The task → Retype the records below from their first line through the line containing "def Obligations.RailsComplete : Prop", and include nothing else.

Data for analysis →
/-- REGULATOR RAILS: a rail is enabled and disabled; it takes one update at a boundary, at which a dwell completes too; a
retry, the soft-start time-out and the clean time take effect; VSET and ring commands set TARGET or are counted lost; a
monument is captured and written (R269 to R271, R274, R277, R278, R282, R284, R285, R288, R290). A ring
command's words are read least significant byte first: the model's choice (log entry 28). -/
def Obligations.RailsComplete : Prop :=
  (∀ (m : Master) (r : Fin 4) (s : State), reaches s m .reg 0x0E4 = true → (rail s r).st = 0 → (rail s r).starts = false →
    railRefused s r = false → (safeSet s (offSet s r)).latched = false →
    ∃ t, exec (.railEnable m r) s = .next t ∧ (rail t r).st = 1 ∧
      (rail t r).target = (if (rail s r).taken then (rail s r).target else regF s r 0x080)) ∧
  (∀ (m : Master) (r : Fin 4) (s : State), reaches s m .reg 0x0E4 = true → rdb s (regKey r 0x040) 21 = false →
    ∃ t, exec (.railDisable m r) s = .next t ∧ (rail t r).st = 0 ∧ (rail t r).retries = 0 ∧ (rail t r).taken = false) ∧
  (∀ (r : Fin 4) (s : State), live s .reg = true → domRuns s (railDom s r) = true → (dom s (railDom s r)).begun = true →
    (rail s r).upK ≠ some (dom s (railDom s r)).k →
    ∃ t, exec (.railUpdate r) s = .next t ∧ (rail t r).upK = some (dom s (railDom s r)).k) ∧
  (∀ (r : Fin 4) (s : State), live s .reg = true → domRuns s (railDom s r) = true → (dom s (railDom s r)).begun = true →
    (rail s r).upK ≠ some (dom s (railDom s r)).k →
    ∃ t, exec (.dwellExpiry r) s = .next t ∧ (rail t r).upK = some (dom s (railDom s r)).k) ∧
  (∀ (r : Fin 4) (s : State), live s .reg = true → domRuns s (railDom s r) = true → (dom s (railDom s r)).begun = true →
    (rail s r).upK ≠ some (dom s (railDom s r)).k → (rail s r).st = 2 → (rail (railJudged r s) r).st = 2 →
    updateAim s r ≠ (rail (railJudged r s) r).mask →
    ∃ t, exec (.dwellExpiry r) s = .next t ∧ (rail t r).mask = updateAim s r ∧
      (rail t r).upK = some (dom s (railDom s r)).k ∧ (rail t r).fromK = (dom s (railDom s r)).k - 1 + 3 ∧
      (rail t r).addD = 0 ∧ (rail t r).shedD = 0 ∧
      rdb t (rk .reg r 0x010) (if count24 (rail (railJudged r s) r).mask < count24 (updateAim s r) then 5 else 4) = true) ∧
  (∀ (r : Fin 4) (s : State) (a : Nat), live s .reg = true → domRuns s (railDom s r) = true →
    (dom s (railDom s r)).begun = true → (rail s r).st = 4 → (rail s r).upK = some (dom s (railDom s r)).k →
    a = (rail s r).since + rdf s (regKey r 0x0D0) 0 16 * msec → retryOk (upto a s) r = true →
    ((safeSet s (offSet s r)).reqs.filter (reqActive s)).isEmpty = true →
    ∃ t, exec (.hiccupRetry r) s = .next t ∧ (rail t r).st = 1 ∧ a ≤ t.now ∧ (safeSet t (offSet s r)).latched = false) ∧
  (∀ (r : Fin 4) (s : State) (a : Nat), live s .reg = true → domRuns s (railDom s r) = true →
    (dom s (railDom s r)).begun = true → (rail s r).st = 1 → (rail s r).upK = some (dom s (railDom s r)).k →
    rdf s (regKey r 0x098) 0 16 ≠ 0 → a = (rail s r).since + rdf s (regKey r 0x098) 0 16 * msec →
    rdb s (regKey r 0x07C) 8 = false → (lane s (railLane s r)).st ≠ 3 → (rail s r).ovrN < 2 →
    ∃ t, exec (.sstmo r) s = .next t ∧ ((rail t r).st = 4 ∨ (rail t r).st = 5) ∧ a ≤ t.now ∧
      rdb t (rk .reg r 0x010) 7 = true) ∧
  (∀ (r : Fin 4) (s : State), live s .reg = true → domRuns s (railDom s r) = true →
    (dom s (railDom s r)).begun = true → (rail s r).st = 2 →
    ∃ t, exec (.cleanTime r) s = .next t ∧ (rail t r).retries = 0 ∧
      (rail s r).since + rdf s (regKey r 0x0D0) 20 12 * msec ≤ t.now) ∧
  (∀ (m : Master) (r : Fin 4) (v : Word) (s : State), reaches s m .reg 0x0E0 = true → finF v = true →
    rdf s (regKey r 0x040) 16 3 = 0 → (rail s r).st = 0 → ltF v (regF s r 0x084) = false → ltF (regF s r 0x088) v = false →
    ∃ t, exec (.vset m r v) s = .next t ∧ rd t (regKey r 0x0E0) = v ∧ (rail t r).target = v ∧ (rail t r).taken = true) ∧
  (∀ (r : Fin 4) (s : State), live s .reg = true → rdb s (regKey r 0x0DC) 16 = true →
    (rstream s (rdf s (regKey r 0x0DC) 0 10)).owner = 1 → (streamTake (rdf s (regKey r 0x0DC) 0 10) s).1.isSome = true →
    ∃ t, exec (.ringCommand r) s = .next t ∧ (rail t r).ringAt = s.now ∧ (rail t r).lost = false) ∧
  (∀ (r : Fin 4) (s : State) (bs : List Byte) (x : Byte) (y : Nat), live s .reg = true → rdb s (regKey r 0x0DC) 16 = true →
    (rstream s (rdf s (regKey r 0x0DC) 0 10)).owner = 1 →
    (streamTake (rdf s (regKey r 0x0DC) 0 10) s).1 = some (bs, x, y) → bs.length = 8 → rdf s (regKey r 0x040) 16 3 = 3 →
    leNat (bs.take 4) / 65536 % 4 = 0 →
    ∃ t, exec (.ringCommand r) s = .next t ∧ (rail t r).ringAt = s.now ∧ (rail t r).lost = false ∧
      (if (rail s r).st = 0 then (rail t r).taken = true ∧
          (rail t r).target = (limitCmd r (ratF (leNat (bs.take 4) % 65536) 1000) s).1
        else (rail t r).cmds = (rail s r).cmds ++
          [⟨s.now, (limitCmd r (ratF (leNat (bs.take 4) % 65536) 1000) s).1,
            if leNat (bs.drop 4) = 0 then none else some (ratF (leNat (bs.drop 4)) 1000)⟩])) ∧
  (∀ (r : Fin 4) (s : State) (bs : List Byte) (x : Byte) (y : Nat), live s .reg = true → rdb s (regKey r 0x0DC) 16 = true →
    (rstream s (rdf s (regKey r 0x0DC) 0 10)).owner = 1 →
    (streamTake (rdf s (regKey r 0x0DC) 0 10) s).1 = some (bs, x, y) → bs.length = 8 → rdf s (regKey r 0x040) 16 3 = 3 →
    leNat (bs.take 4) / 131072 % 2 = 1 → rdb s (regKey r 0x040) 21 = false →
    ∃ t, exec (.ringCommand r) s = .next t ∧ (rail t r).st = 0 ∧ (rail t r).retries = 0 ∧ (rail t r).taken = false) ∧
  (∀ (r : Fin 4) (s : State), live s .reg = true → rdb s (regKey r 0x0DC) 16 = true → (rail s r).lost = false →
    rdf s (regKey r 0x0DC) 20 12 ≠ 0 →
    ∃ t, exec (.cmdLost r) s = .next t ∧ (rail t r).lost = true ∧ rdb t (rk .reg r 0x010) 10 = true) ∧
  (∀ (m : Master) (s : State), reaches s m .reg 0x114 = true → s.monument.busy = none →
    ∃ t, exec (.capture m) s = .next t ∧ t.monument.busy.map (·.trigger) = some 0 ∧ t.monument.since = s.now) ∧
  (∀ (s : State) (x : MonSnap), s.monument.busy = some x →
    ∃ t, exec .monumentWritten s = .next t ∧ t.monument.busy = s.monument.pend ∧ t.monument.pend = none ∧
      rdb t (rk .reg 0 0x010) 14 = true)

/-- AVSBUS: a write frame to rails that answer is acknowledged and held or committed; a read frame answers the value of the
rail that answers; an unknown command is answered as invalid, and a frame with a bad CRC as such, with nothing
changed (R280). The places of the status word's bits, the effect of a status write and the answer to a bad CRC are the model's (log entry
29). -/
def Obligations.AvsBusCompletes : Prop :=
  (∀ (sel : Fin 16) (commit : Bool) (mv : BitVec 16) (r : Nat) (s : State), r ∈ avsRails s sel →
    ∃ t, exec (.avsVoltageWrite ⟨sel, false⟩ commit mv) s = .next t ∧ t.cmdPorts.avs = .ok 0 ∧
      (rail t r).held = (if commit then [] else (rail s r).held ++ [.volt mv.toNat])) ∧
  (∀ (sel : Fin 16) (r : Nat) (s : State), avsReader s sel = some r →
    ∃ t, exec (.avsVoltageRead ⟨sel, false⟩) s = .next t ∧ t.cmdPorts.avs = .ok (scaled 1000 (rail s r).target % 65536)) ∧
  (∀ (sel : Fin 16) (commit : Bool) (up dn : BitVec 8) (r : Nat) (s : State), r ∈ avsRails s sel →
    ∃ t, exec (.avsTransrateWrite ⟨sel, false⟩ commit up dn) s = .next t ∧ t.cmdPorts.avs = .ok 0 ∧
      (rail t r).held = (if commit then [] else (rail s r).held ++ [.rate up.toNat dn.toNat])) ∧
  (∀ (sel : Fin 16) (r : Nat) (s : State), avsReader s sel = some r →
    ∃ t, exec (.avsTransrateRead ⟨sel, false⟩) s = .next t ∧ t.cmdPorts.avs = .ok (scaled 1 (regF s r 0x08C) % 65536)) ∧
  (∀ (sel : Fin 16) (r : Nat) (s : State), avsReader s sel = some r →
    ∃ t, exec (.avsCurrentRead ⟨sel, false⟩) s = .next t ∧
      t.cmdPorts.avs = .ok ((wInt (fRoundAway (fMul (fInt 100 0) (f32 (rail s r).iout)))).toNat % 65536)) ∧
  (∀ (sel : Fin 16) (r : Nat) (s : State), avsReader s sel = some r →
    ∃ t, exec (.avsTemperatureRead ⟨sel, false⟩) s = .next t ∧
      t.cmdPorts.avs = .ok ((wInt (roundDiv (s.therm.max * 10) 16)).toNat % 65536)) ∧
  (∀ (sel : Fin 16) (commit : Bool) (r : Nat) (s : State), r ∈ avsRails s sel →
    ∃ t, exec (.avsResetVoltage ⟨sel, false⟩ commit) s = .next t ∧ t.cmdPorts.avs = .ok 0 ∧
      (rail t r).held = (if commit then [] else (rail s r).held ++ [.boot])) ∧
  (∀ (sel : Fin 16) (commit : Bool) (r : Nat) (s : State), r ∈ avsRails s sel →
    ∃ t, exec (.avsStatusWrite ⟨sel, false⟩ commit) s = .next t ∧ t.cmdPorts.avs = .ok 0 ∧
      (if commit then (rail t r).held = [] ∧ (rail t r).alert = false else
        (rail t r).held = (rail s r).held ++ [.status] ∧ (rail t r).alert = (rail s r).alert)) ∧
  (∀ (sel : Fin 16) (r : Nat) (s : State), avsReader s sel = some r →
    ∃ t, exec (.avsStatusRead ⟨sel, false⟩) s = .next t ∧ t.cmdPorts.avs = .ok ((if (rail s r).avsDone then 0x8000 else 0) +
      (if (rail s r).alert then 1 else 0) + (if (rail s r).pg then 2 else 0) + (if (rail s r).st = 5 then 4 else 0))) ∧
  (∀ (sel : Fin 16) (s : State), (avsRails s sel).isEmpty = false →
    ∃ t, exec (.avsInvalidCommand ⟨sel, false⟩) s = .next t ∧ t.cmdPorts.avs = .invalid) ∧
  (∀ (sel : Fin 16) (commit : Bool) (mv : BitVec 16) (s : State), (avsRails s sel).isEmpty = false →
    ∃ t, exec (.avsVoltageWrite ⟨sel, true⟩ commit mv) s = .next t ∧ t.cmdPorts.avs = .badCrc ∧ t.rails = s.rails ∧ t.regs = s.regs) ∧
  (∀ (sel : Fin 16) (commit : Bool) (up dn : BitVec 8) (s : State), (avsRails s sel).isEmpty = false →
    ∃ t, exec (.avsTransrateWrite ⟨sel, true⟩ commit up dn) s = .next t ∧ t.cmdPorts.avs = .badCrc ∧ t.rails = s.rails ∧
      t.regs = s.regs) ∧
  (∀ (sel : Fin 16) (commit : Bool) (s : State), (avsRails s sel).isEmpty = false →
    ∃ t, exec (.avsResetVoltage ⟨sel, true⟩ commit) s = .next t ∧ t.cmdPorts.avs = .badCrc ∧ t.rails = s.rails ∧ t.regs = s.regs) ∧
  (∀ (sel : Fin 16) (commit : Bool) (s : State), (avsRails s sel).isEmpty = false →
    ∃ t, exec (.avsStatusWrite ⟨sel, true⟩ commit) s = .next t ∧ t.cmdPorts.avs = .badCrc ∧ t.rails = s.rails ∧ t.regs = s.regs) ∧
  (∀ (sel : Fin 16) (r : Nat) (s : State), avsReader s sel = some r →
    ∃ t, exec (.avsVoltageRead ⟨sel, true⟩) s = .next t ∧ t.cmdPorts.avs = .badCrc)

Your response →
/-- REGULATOR RAILS: a rail is enabled and disabled; it takes one update at a boundary, at which a dwell completes too; a
retry, the soft-start time-out and the clean time take effect; VSET and ring commands set TARGET or are counted lost; a
monument is captured and written (R269 to R271, R274, R277, R278, R282, R284, R285, R288, R290). A ring
command's words are read least significant byte first: the model's choice (log entry 28). -/
def Obligations.RailsComplete : Prop :=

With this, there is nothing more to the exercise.